## Task statement
Please give back word for word the lines below, from the first one through the one with "rd (ext v))".

Stored entries:
-- ==== Sys2Proof/Machine/LoadStore.lean ====
section
/-! DEFINITION. The load and store instructions (spec/42_loads.md, spec/43_stores.md). -/
namespace Sys2Proof.Machine

/-- The common load: `a <- x[rs1] + imm; v <- MemRead(a, n); x[rd] <- ext(v); pc <- pc + 4`, or `MemoryFault(a)`
with no other effect (42_loads R180, 60_exceptions R237). -/
def loadOp (n : Nat) (ext : Word → Word) (rd rs1 : Reg) (imm : BitVec 12) (s : State) :
    Host.Outcome State Fault Refusal :=
  match s.memRead (s.baseDisp rs1 imm) n with
  | some (v, t) => .next (t.retire rd (ext v))
  | none => .next (s.raise .memoryFault (.address (s.baseDisp rs1 imm)))

/-- The common store: `a <- x[rs1] + imm; MemWrite(a, n, x[rs2]); pc <- pc + 4`, or `MemoryFault(a)` with no other
effect (43_stores R190, 60_exceptions R237). -/
def storeOp (n : Nat) (rs1 rs2 : Reg) (imm : BitVec 12) (s : State) : Host.Outcome State Fault Refusal :=
  match s.memWrite (s.baseDisp rs1 imm) n (s.readReg rs2) with
  | some t => .next t.advance
  | none => .next (s.raise .memoryFault (.address (s.baseDisp rs1 imm)))

/-- R182. -/
def execLb (rd rs1 : Reg) (imm : BitVec 12) (s : State) : Host.Outcome State Fault Refusal :=
  loadOp 1 (signExtendFrom 8) rd rs1 imm s
/-- R183. -/
def execLh (rd rs1 : Reg) (imm : BitVec 12) (s : State) : Host.Outcome State Fault Refusal :=
  loadOp 2 (signExtendFrom 16) rd rs1 imm s
/-- R184. -/
def execLw (rd rs1 : Reg) (imm : BitVec 12) (s : State) : Host.Outcome State Fault Refusal :=
  loadOp 4 (signExtendFrom 32) rd rs1 imm s
/-- R185: a plain 64-bit load. -/
def execLd (rd rs1 : Reg) (imm : BitVec 12) (s : State) : Host.Outcome State Fault Refusal :=
  loadOp 8 (fun v => v) rd rs1 imm s
/-- R186. -/
def execLbu (rd rs1 : Reg) (imm : BitVec 12) (s : State) : Host.Outcome State Fault Refusal :=
  loadOp 1 (zeroExtendFrom 8) rd rs1 imm s
/-- R187. -/
def execLhu (rd rs1 : Reg) (imm : BitVec 12) (s : State) : Host.Outcome State Fault Refusal :=
  loadOp 2 (zeroExtendFrom 16) rd rs1 imm s
/-- R188. -/
def execLwu (rd rs1 : Reg) (imm : BitVec 12) (s : State) : Host.Outcome State Fault Refusal :=
  loadOp 4 (zeroExtendFrom 32) rd rs1 imm s

/-- R192. -/
def execSb (rs1 rs2 : Reg) (imm : BitVec 12) (s : State) : Host.Outcome State Fault Refusal := storeOp 1 rs1 rs2 imm s
/-- R193. -/
def execSh (rs1 rs2 : Reg) (imm : BitVec 12) (s : State) : Host.Outcome State Fault Refusal := storeOp 2 rs1 rs2 imm s
/-- R194. -/
def execSw (rs1 rs2 : Reg) (imm : BitVec 12) (s : State) : Host.Outcome State Fault Refusal := storeOp 4 rs1 rs2 imm s
/-- R195. -/
def execSd (rs1 rs2 : Reg) (imm : BitVec 12) (s : State) : Host.Outcome State Fault Refusal := storeOp 8 rs1 rs2 imm s

end Sys2Proof.Machine
end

## Completed task
-- ==== Sys2Proof/Machine/LoadStore.lean ====
section
/-! DEFINITION. The load and store instructions (spec/42_loads.md, spec/43_stores.md). -/
namespace Sys2Proof.Machine

/-- The common load: `a <- x[rs1] + imm; v <- MemRead(a, n); x[rd] <- ext(v); pc <- pc + 4`, or `MemoryFault(a)`
with no other effect (42_loads R180, 60_exceptions R237). -/
def loadOp (n : Nat) (ext : Word → Word) (rd rs1 : Reg) (imm : BitVec 12) (s : State) :
    Host.Outcome State Fault Refusal :=
  match s.memRead (s.baseDisp rs1 imm) n with
  | some (v, t) => .next (t.retire rd (ext v))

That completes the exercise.